-- ==== Sys2Proof/Tests/Slice0.lean ====
section
/-! SUPPORT. The model's own tests. Expected results are the spec's: the vectors of 95_test_vectors.md, the corner cases
and examples of the rules, and words written out from the fields of 30_encoding.md R100. -/

namespace Sys2Proof.Tests

open Sys2Proof Sys2Proof.Machine

/-! ### Small states -/

/-- The reference configuration with the test-only values of 95_test_vectors.md (REG_PC and REG_SP are ours). -/
def testCfg : Cfg := { Config.reference with cfg0Value := 0x3C, cfg1Value := 0xA5, regPc := 1, regSp := 2 }

/-- A fresh session. -/
def fresh : State := { State.reset with cfg := testCfg }

/-- The state after a command. -/
def after (i : Instr) (s : State) : State :=
  match exec i s with
  | .next t => t
  | .fault _ => s
  | .refused _ => s

/-- The state after a RUNF in which the core behaves as written. -/
def frame (body : List BusOp) (ok : Bool) (s : State) : State := after .runf { s with draw := ⟨body, ok, 0⟩ }

/-- The response to a command. -/
def answer (i : Instr) (s : State) : Option Response := (after i s).response

/-- After INIT (95_test_vectors.md L1). -/
def ready : State := after .init fresh

/-- After INIT, the four slots loaded and START (95_test_vectors.md S4). -/
def running : State := { ready with romLoaded := 0b1111, sched := .running }

/-- Inside a RUNF's execute. -/
def inFrame : State := { running with inExecute := true }

/-- After a failed INIT (95_test_vectors.md P4). -/
def halted : State := { fresh with sched := .haltedError }

/-- `ALLOC 5, 0x200; MAP 5, 0x8000, 0x81FF, 1` (95_test_vectors.md A10). -/
def mapped5 : State := after (.map 5 0x8000 0x81FF true) (after (.alloc 5 0x200) fresh)

/-- As `mapped5` with the pages writable and a second mapping (95_test_vectors.md A18). -/
def aliased : State :=
  after (.map 5 0x9000 0x90FF false) (after (.map 5 0x8000 0x81FF false) (after (.alloc 5 0x200) fresh))

/-- A faulted block (95_test_vectors.md P5). -/
def faulted : State := { running with fault := some (.decodeInvariant 0x4C00) }

/-- A configuration whose RAM and ROM windows are one page each. -/
def smallCfg : Cfg :=
  { testCfg with
    winRom := ⟨0x0000, 0x00FF⟩, winVram := ⟨0x0100, 0x01FF⟩, winCram := ⟨0x0200, 0x02FF⟩, winWram := ⟨0x0400, 0x04FF⟩ }

/-- A running block with the small configuration. -/
def smallRunning : State := { after .init { fresh with cfg := smallCfg } with romLoaded := 0b1111, sched := .running }

/-- WRAM freed by a test FREE (95_test_vectors.md B16). -/
def noWram : State := after (.free 3) smallRunning

/-! ### Well-formedness: an ill-formed term per check -/

theorem test_wf_core_command_from_host : Instr.wf .host (.brd 0x5000) = false := by decide
theorem test_wf_host_command_in_body : Instr.wf .body .init = false := by decide
theorem test_wf_boot_in_body : Pseudo.wf .body (.boot [] [] [] []) = false := by decide
theorem test_wf_ien_outside_body : Pseudo.wf .host (.ien 1) = false := by decide
theorem test_wf_flipw_outside_body : Pseudo.wf .host (.flipw 1) = false := by decide
theorem test_wf_spr_outside_body : Pseudo.wf .host (.spr 0 0 0) = false := by decide
theorem test_wf_spr_pair_8 : Pseudo.wf .body (.spr 8 0 0) = false ∧ Pseudo.wf .body (.spr 7 0 0) = true := by decide
theorem test_wf_dregion_in_body : Pseudo.wf .body (.dregion 5 0 0xFF 0x100 true) = false := by decide

theorem test_wf1_overlap : wf1 { testCfg with winVram := ⟨0x3F00, 0x43FF⟩ } = false := by decide
theorem test_wf1_reversed : wf1 { testCfg with winIo := ⟨0x50FF, 0x5000⟩ } = false := by decide
theorem test_wf2_page_bounds : wf2 { testCfg with winVram := ⟨0x4001, 0x43FF⟩ } = false := by decide
theorem test_wf3_window_longer_than_region : wf3 { testCfg with sizeWram := 0x3FF } = false := by decide
theorem test_wf4_rom_not_lowest : wf4 { testCfg with winRom := ⟨0x0100, 0x3FFF⟩ } = false := by decide
theorem test_wf5_equal_read_registers : wf5 { testCfg with in1Addr := 0x5000 } = false := by decide
theorem test_wf6_write_register_outside : wf6 { testCfg with flipAddr := 0x5100 } = false := by decide
theorem test_wf7_register_in_sprite_block : wf7 { testCfg with spriteBase := 0x5031 } = false := by decide
theorem test_wf8_zero_budget : wf8 { testCfg with clockHz := ⟨59, 1⟩ } = false := by decide
theorem test_wf9_too_few_regions : wf9 { testCfg with maxRegions := 3 } = false := by decide
/-- 00_scope.md R6: "The reference configuration passes all nine checks". -/
theorem test_reference_is_admitted : admitted Config.reference = true := by decide

/-! ### Decoding: a word per row, written out from the fields of 30_encoding.md R100 to R103 -/

theorem test_decode_bus_words :
    decode 0x01ABCD0000000000 = .error (.reservedBits 0x01) ∧ decode 0x0100ABCD00000000 = .ok (.brd 0xABCD) ∧
    decode 0x0200ABCD000000EF = .ok (.bwr 0xABCD 0xEF) ∧ decode 0x0300ABCD00000000 = .ok (.drd 0xABCD) ∧
    decode 0x0400ABCD000000EF = .ok (.dwr 0xABCD 0xEF) := by decide

theorem test_decode_lifecycle_words :
    decode 0x1000000000000000 = .ok .init ∧ decode 0x11AB000000000000 = .ok (.ldrom 0xAB) ∧
    decode 0x1500000000000000 = .ok .shutdown ∧ decode 0x160000000000CDAB = .ok (.updin 0xAB 0xCD) := by decide

theorem test_decode_scheduler_words :
    decode 0x1200000000000000 = .ok .start ∧ decode 0x1300000000000000 = .ok .runf ∧
    decode 0x1400000000000000 = .ok .reset ∧ decode 0x1700000000000000 = .ok .stats := by decide

theorem test_decode_allocator_words :
    decode 0x20AB000012345678 = .ok (.alloc 0xAB 0x12345678) ∧ decode 0x21AB000000000000 = .ok (.free 0xAB) ∧
    decode 0x22AB000000000000 = .ok (.gbase 0xAB) ∧ decode 0x23AB000000000000 = .ok (.gsize 0xAB) := by decide

theorem test_decode_address_space_words :
    decode 0x24AB12345678_0001 = .ok (.map 0xAB 0x1234 0x5678 true) ∧
    decode 0x24AB12345678_0000 = .ok (.map 0xAB 0x1234 0x5678 false) ∧
    decode 0x2500ABCD00000000 = .ok (.asrd 0xABCD) ∧ decode 0x2600ABCD000000EF = .ok (.aswr 0xABCD 0xEF) := by decide

/-- The refused words of 95_test_vectors.md section 2.1. -/
theorem test_decode_refused_words :
    ([0x0100500000010000, 0x0200500000000101, 0x1000000000000001, 0x1100000100000000, 0x1600000100000000,
      0x2005000100000200, 0x2405800081FF0002, 0x0000000000000000, 0x0500000000000000, 0x2700000000000000,
      0xFF00000000000000] : List Cmd64).all (fun w => (decode w).isOk == false) = true := by decide

theorem test_encode_words :
    encode (.map 5 0x8000 0x81FF true) = 0x2405800081FF0001 ∧ encode (.updin 0xEF 0xBF) = 0x160000000000BFEF ∧
    encode (.alloc 5 0x200) = 0x2005000000000200 := by decide

theorem test_decode_table_word : decodeTableWord 64 0x0200ABCD000000EF = some (.bwr 0xABCD 0xEF) := by decide

/-! ### The address decoder (95_test_vectors.md E1, E10, section 2.2) -/

theorem test_decode_address_window_edges :
    [0x0000, 0x3FFF, 0x4000, 0x43FF, 0x4400, 0x47FF, 0x4800, 0x4BFF, 0x4C00, 0x4FFF, 0x5000, 0x50FF, 0x5100, 0xFFFF].map
      (decodeAddr testCfg) =
    [.backed .rom, .backed .rom, .backed .vram, .backed .vram, .backed .cram, .backed .cram, .unmapped, .unmapped,
     .backed .wram, .backed .wram, .io, .io, .unmapped, .unmapped] := by decide

theorem test_page_of_0xABCD : pageOf 0xABCD = 0xAB ∧ offsetOf 0xABCD = 0xCD := by decide

theorem test_map_lookup_rows :
    [0x3FFF, 0x4000, 0x4400, 0x4800, 0x4FFF, 0x5000, 0x5001, 0x5003, 0x5040, 0x505F, 0x506F, 0x5080, 0x50C0, 0x5100].map
      mapLookup =
    [.rom, .vram, .cram, .unmapped, .wram, .in0Ie, .ioGap, .flip, .in1, .ioGap, .sprite, .cfg0, .cfg1,
     .unmapped] := by decide

/-- 95_test_vectors.md E13. -/
theorem test_cycle_budget :
    cycleBudget testCfg = 51200 ∧ cycleBudget { testCfg with clockHz := ⟨1000000, 1⟩ } = 16666 := by decide

/-! ### One step of each command -/

/-- 95_test_vectors.md B1, B3. -/
theorem test_brd : (after (.brd 0x5080) inFrame).received = [0x3C] ∧
    answer (.brd 0x4800) inFrame = some (.ok (.byte 0xFF)) := by decide
/-- 41_driver_bus.md R180: BRD outside a RUNF is refused. -/
theorem test_brd_outside : (after (.brd 0x5000) running).refused = true ∧ answer (.brd 0x5000) running = none := by
  decide
/-- 41_driver_bus.md R189, 95_test_vectors.md B4, B5, B8. -/
theorem test_bwr : (after (.bwr 0x5000 0xFE) inFrame).ie = false ∧ (after (.bwr 0x5000 0xFF) inFrame).ie = true ∧
    (after (.bwr 0x5061 0x80) inFrame).sprite.toList.take 3 = [0x00, 0x80, 0x00] := by decide
/-- 95_test_vectors.md B2, E2. -/
theorem test_bwr_rom : (after (.bwr 0x0000 0x12) inFrame).regions = inFrame.regions := by decide
/-- 95_test_vectors.md section 2.2. -/
theorem test_drd : [0x5000, 0x5001, 0x5040, 0x5060, 0x5080, 0x50C0].map (fun a => answer (.drd a) ready) =
    [0xFF, 0xFF, 0xFF, 0xFF, 0x3C, 0xA5].map (fun b => some (.ok (.byte b))) := by decide
/-- 95_test_vectors.md B15. -/
theorem test_drd_fresh : answer (.drd 0x4000) fresh = some (.err .state) := by decide
/-- 95_test_vectors.md B13, section 2.2. -/
theorem test_dwr : (after (.dwr 0x47FF 0x5A) ready).byteAt 2 0x3FF = some 0x5A ∧
    (after (.dwr 0x506F 0x5A) ready).sprite.toList.getLast? = some 0x5A := by decide
/-- 95_test_vectors.md E3: the flip flag keeps bit 0. -/
theorem test_dwr_flip : [0x00, 0x01, 0xFE, 0xFF].map (fun v => (after (.dwr 0x5003 v) ready).flip) =
    [false, true, false, true] := by decide
/-- 95_test_vectors.md L1. -/
theorem test_init : answer .init fresh = some (.ok .none) ∧ ready.memoryUsage = 19456 ∧
    [0x00, 0x3F, 0x40, 0x47, 0x48, 0x4F, 0x50].map ready.page =
      [.mapped 0 0 true, .mapped 0 0x3F00 true, .mapped 1 0 false, .mapped 2 0x300 false, .unmapped,
       .mapped 3 0x300 false, .unmapped] := by decide
/-- 95_test_vectors.md L17, P4: a failed INIT rolls back and halts. -/
theorem test_init_fails : answer .init (after (.alloc 3 1) fresh) = some (.err .allocation) ∧
    (after .init (after (.alloc 3 1) fresh)).sched = .haltedError ∧
    (after .init (after (.alloc 3 1) fresh)).regions = [(3, some ⟨1, [], ""⟩)] := by decide
/-- 95_test_vectors.md L5, L6, L3, X1: state before slot before length. -/
theorem test_ldrom_errors : answer (.ldrom 4) { ready with image := [0xAA] } = some (.err .configuration) ∧
    answer (.ldrom 0) { ready with image := [0xAA] } = some (.err .data) ∧
    answer (.ldrom 5) { running with image := [0, 0, 0] } = some (.err .state) := by decide
/-- 42_driver_lifecycle.md R224: byte i of slot k lands at k·0x1000 + i. -/
theorem test_ldrom_places_bytes :
    ((State.loadRom ready (slotBase 1) [0xC3, 0x11]).byteAt 0 0x1001, markSlot 0b0000 1) = (some 0x11, 0b0010) := by
  decide
/-- 95_test_vectors.md S3, S4. -/
theorem test_start : answer .start ready = some (.err .state) ∧
    (after .start { ready with romLoaded := 0b1111 }).sched = .running := by decide
/-- 95_test_vectors.md S5. -/
theorem test_start_twice : answer .start running = some (.err .state) := by decide
/-- 95_test_vectors.md S7, 43_frame_scheduler.md R263: the pulse follows the frame. -/
theorem test_runf : (frame [.write 0x5000 0x01] true running).cpuOut =
      [.execute 51200, .irqLine 0 .assert, .irqLine 0 .clear] ∧
    (frame [.write 0x5000 0x01] true running).frameCount = 1 := by decide
/-- 95_test_vectors.md S10, and 43_frame_scheduler.md R263 for a counter of 4 bits: the frame counter wraps. -/
theorem test_frame_counter_wraps : nextFrame 32 0xFFFFFFFF = 0 ∧ nextFrame 4 14 = 15 ∧ nextFrame 4 15 = 0 := by decide
/-- 95_test_vectors.md X7, B16, with the small windows: a fault ends the frame before the failure is reported. -/
theorem test_runf_fault : (frame [.write 0x0400 1] false noWram).fault = some (.decodeInvariant 0x0400) ∧
    (frame [.write 0x0400 1] false noWram).response = none ∧
    (frame [.write 0x0400 1] false noWram).cpuOut = [.execute 51200] := by decide
/-- 95_test_vectors.md S13. -/
theorem test_reset : (after .reset running).cpuOut = [.cpuReset, .setReg 1 0x0000, .setReg 2 0x5000] := by decide
/-- 43_frame_scheduler.md R265 example, 95_test_vectors.md E4. -/
theorem test_reset_clears : (after .reset (after (.dwr 0x4C00 0x55) running)).byteAt 3 0 = some 0x00 ∧
    (after .reset { running with ie := true }).ie = false := by decide
/-- 95_test_vectors.md L13, with the small windows. -/
theorem test_shutdown : (after .shutdown smallRunning).regions = [] ∧ (after .shutdown smallRunning).pages = [] ∧
    (after .shutdown smallRunning).sched = .idle ∧ (after .shutdown smallRunning).ready = false := by decide
/-- 95_test_vectors.md S18. -/
theorem test_shutdown_halted : answer .shutdown halted = some (.ok .none) ∧
    (after .shutdown halted).sched = .haltedError := by decide
/-- 95_test_vectors.md L11. -/
theorem test_updin : (after (.updin 0xEF 0xBF) ready).in0 = 0xEF ∧ (after (.updin 0xEF 0xBF) ready).in1 = 0xBF := by
  decide
/-- 95_test_vectors.md S16, with frame_count 3. -/
theorem test_stats : (answer .stats { running with frameCount := 3 }).map responseWord = some 0x00004C0000000003 := by
  decide
/-- 95_test_vectors.md S17: the response word saturates. -/
theorem test_stats_saturates : responseWord (.ok (.stats 0 16796672)) = 0x00FFFFFF00000000 ∧
    responseWord (.ok (.stats 0xFFFFFFFF 0x4C00)) = 0x00004C00FFFFFFFF := by decide
/-- 95_test_vectors.md A3, A4, A5. -/
theorem test_alloc : [0, 0x400000, 0x400001].map (fun n => answer (.alloc 9 n) fresh) =
    [some (.err .allocation), some (.ok .none), some (.err .allocation)] := by decide
/-- 95_test_vectors.md A2. -/
theorem test_alloc_live : after (.alloc 5 0x100) mapped5 = mapped5.fail .allocation := by rfl
/-- 95_test_vectors.md A19. -/
theorem test_free : (after (.free 5) mapped5).regions = [] ∧ (after (.free 5) mapped5).pages = [] := by decide
/-- 95_test_vectors.md A7. -/
theorem test_free_never_allocated : answer (.free 7) fresh = some (.ok .none) := by decide
/-- 95_test_vectors.md A9, A8. -/
theorem test_gbase : (answer (.gbase 5) mapped5).map responseWord = some 0x0000000000000105 ∧
    (answer (.gbase 7) fresh).map responseWord = some 0 := by decide
/-- 95_test_vectors.md A9, A8. -/
theorem test_gsize : (answer (.gsize 5) mapped5).map responseWord = some 0x0000000100000200 ∧
    (answer (.gsize 7) fresh).map responseWord = some 0 := by decide
/-- 95_test_vectors.md A10. -/
theorem test_map : mapped5.pages = [(0x80, .mapped 5 0x000 true), (0x81, .mapped 5 0x100 true)] := by decide
/-- 95_test_vectors.md A11 to A15: each cause of ConfigurationError. -/
theorem test_map_errors :
    [(6, 0x8000, 0x80FF), (5, 0x8001, 0x81FF), (5, 0x8000, 0x81FE), (5, 0x8100, 0x80FF), (5, 0x0000, 0x02FF)].map
      (fun e : RegionId × Addr × Addr => answer (.map e.1 e.2.1 e.2.2 false) mapped5) =
    List.replicate 5 (some (.err .configuration)) := by decide
/-- 95_test_vectors.md E11, A19. -/
theorem test_asrd : answer (.asrd 0x1234) fresh = some (.ok (.byte 0xFF)) ∧
    answer (.asrd 0x5000) ready = some (.ok (.byte 0xFF)) := by decide
/-- 95_test_vectors.md A21. -/
theorem test_asrd_halted : answer (.asrd 0) halted = some (.err .state) := by decide
/-- 95_test_vectors.md A18: aliasing. -/
theorem test_aswr : answer (.asrd 0x8003) (after (.aswr 0x9003 0x99) aliased) = some (.ok (.byte 0x99)) := by decide
/-- 95_test_vectors.md A17: a write to a read-only page is discarded. -/
theorem test_aswr_read_only : (after (.aswr 0x8010 0x42) mapped5).regions = mapped5.regions := by decide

◆ ◆ ◆ ◆ ◆ ◆ ◆

▸ **EXERCISE DIRECTIONS**:
All lines in the listing above from the line containing "answer (.ldrom 5)" to the line containing "(frame [.write 0x5000 0x01] true running).frameCount", inclusive, should be retyped exactly; no other lines should appear.

▸ **EXERCISE RESPONSE**:
    answer (.ldrom 5) { running with image := [0, 0, 0] } = some (.err .state) := by decide
/-- 42_driver_lifecycle.md R224: byte i of slot k lands at k·0x1000 + i. -/
theorem test_ldrom_places_bytes :
    ((State.loadRom ready (slotBase 1) [0xC3, 0x11]).byteAt 0 0x1001, markSlot 0b0000 1) = (some 0x11, 0b0010) := by
  decide
/-- 95_test_vectors.md S3, S4. -/
theorem test_start : answer .start ready = some (.err .state) ∧
    (after .start { ready with romLoaded := 0b1111 }).sched = .running := by decide
/-- 95_test_vectors.md S5. -/
theorem test_start_twice : answer .start running = some (.err .state) := by decide
/-- 95_test_vectors.md S7, 43_frame_scheduler.md R263: the pulse follows the frame. -/
theorem test_runf : (frame [.write 0x5000 0x01] true running).cpuOut =
      [.execute 51200, .irqLine 0 .assert, .irqLine 0 .clear] ∧
    (frame [.write 0x5000 0x01] true running).frameCount = 1 := by decide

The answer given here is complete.